(Stored data)

theorem expand_zero (m : Wide) : expand m 0#128 = 0#128 := by
  have hswap : bswap128 0#128 = 0#128 := by decide
  simp only [expand, mul128_zero, hswap]

theorem joinWords_one_ne_zero (n : Word) : joinWords n 1#64 ≠ 0#128 := by
  intro h
  have hlo := (halves_of_append n 1#64).2
  rw [show (n ++ 1#64 : BitVec 128) = 0#128 from h] at hlo
  exact absurd hlo (by decide)

/-- 40_construction.md R75 (a): `n ‖ 1` is not zero, and only zero expands to zero. -/
theorem fromU64_ne_zero {m : Wide} (hm : m.toNat % 2 = 1) (n : Word) : fromU64 m n ≠ 0#128 := by
  rw [fromU64_eq_expand, ← expand_zero m]
  exact (expand_injective hm).ne (joinWords_one_ne_zero n)

/-- 40_construction.md R75 (b). -/
theorem fromU64_injective {m : Wide} (hm : m.toNat % 2 = 1) : Function.Injective (fromU64 m) :=
  (expand_injective hm).comp (joinWords_hi_injective 1#64)

/-- `M128` of a configuration that meets R5's constraints is odd. -/
theorem Config.m128_odd {c : Config} (h : c.wellFormed = true) : c.m128.toNat % 2 = 1 := by
  rw [Config.wellFormed, Bool.and_eq_true, beq_iff_eq, beq_iff_eq] at h
  exact h.2

end Sys2Proof.Machine
end

section
/-! PROOFS. The constructors LOAD, SEED and SEEDU64, and GET (40_construction.md R71, R72, R74, R76). -/

namespace Sys2Proof.Machine

open Sys2Proof.Slice0

theorem decode_load (v : Wide) : decode (0x00#8 ++ v) = .ok (.load v) := decode_of_fields _ _
theorem decode_seed (v : Wide) : decode (0x01#8 ++ v) = .ok (.seed v) := decode_of_fields _ _

theorem exec_load (v : Wide) (s : State) : exec (.load v) s = execLoad v s := rfl
theorem exec_seed (v : Wide) (s : State) : exec (.seed v) s = construct (zeroFix v) s := rfl
theorem exec_seedu64 (n : Word) (s : State) : exec (.seedu64 n) s = construct (fromU64 s.cfg.m128 n) s := rfl
theorem exec_get (s : State) : exec .get s = execGet s := rfl

theorem exec_load_of_ne_zero {v : Wide} (h : v ≠ 0#128) (s : State) : exec (.load v) s = construct v s := by
  rw [exec_load, execLoad, withNonZero, if_neg h]

theorem exec_load_zero (s : State) : exec (.load 0#128) s = raise .eZero s := by
  rw [exec_load, execLoad, withNonZero, if_pos rfl]

theorem exec_get_of_some {s : State} {g : Wide} (h : s.genOf s.cur = some g) : exec .get s = respond g s := by
  rw [exec_get, execGet, withGen_some h]

theorem exec_get_of_none {s : State} (h : s.genOf s.cur = none) : exec .get s = raise .eNoState s := by
  rw [exec_get, execGet, withGen_none h]

/-- The effect the three constructors share. -/
theorem construct_installs (v : Wide) (s : State) : ∃ t, construct v s = .next t ∧ t.genOf s.cur = some v ∧
    t.validOf s.cur = true ∧ t.responses = s.responses ++ [⟨s.cur, .ok, 0#128⟩] := by
  have hgen : ((s.setGen s.cur v).answer .ok 0#128).genOf s.cur = some v := by simp
  exact ⟨_, rfl, hgen, by rw [State.validOf, hgen, Option.isSome_some], rfl⟩

theorem genOf_of_construct {v : Wide} {s t : State} (h : construct v s = .next t) : t.genOf s.cur = some v := by
  obtain ⟨u, hu, hgen, -⟩ := construct_installs v s
  obtain rfl : u = t := by simpa [hu] using h
  exact hgen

◆ ASSIGNMENT:
Return exactly the lines from the one containing "rw [exec_get, execGet, withGen_none h]" through the last line of the records above, both included, and nothing else.

◆ THE COMPLETED TASK:
  rw [exec_get, execGet, withGen_none h]

/-- The effect the three constructors share. -/
theorem construct_installs (v : Wide) (s : State) : ∃ t, construct v s = .next t ∧ t.genOf s.cur = some v ∧
    t.validOf s.cur = true ∧ t.responses = s.responses ++ [⟨s.cur, .ok, 0#128⟩] := by
  have hgen : ((s.setGen s.cur v).answer .ok 0#128).genOf s.cur = some v := by simp
  exact ⟨_, rfl, hgen, by rw [State.validOf, hgen, Option.isSome_some], rfl⟩

theorem genOf_of_construct {v : Wide} {s t : State} (h : construct v s = .next t) : t.genOf s.cur = some v := by
  obtain ⟨u, hu, hgen, -⟩ := construct_installs v s
  obtain rfl : u = t := by simpa [hu] using h
  exact hgen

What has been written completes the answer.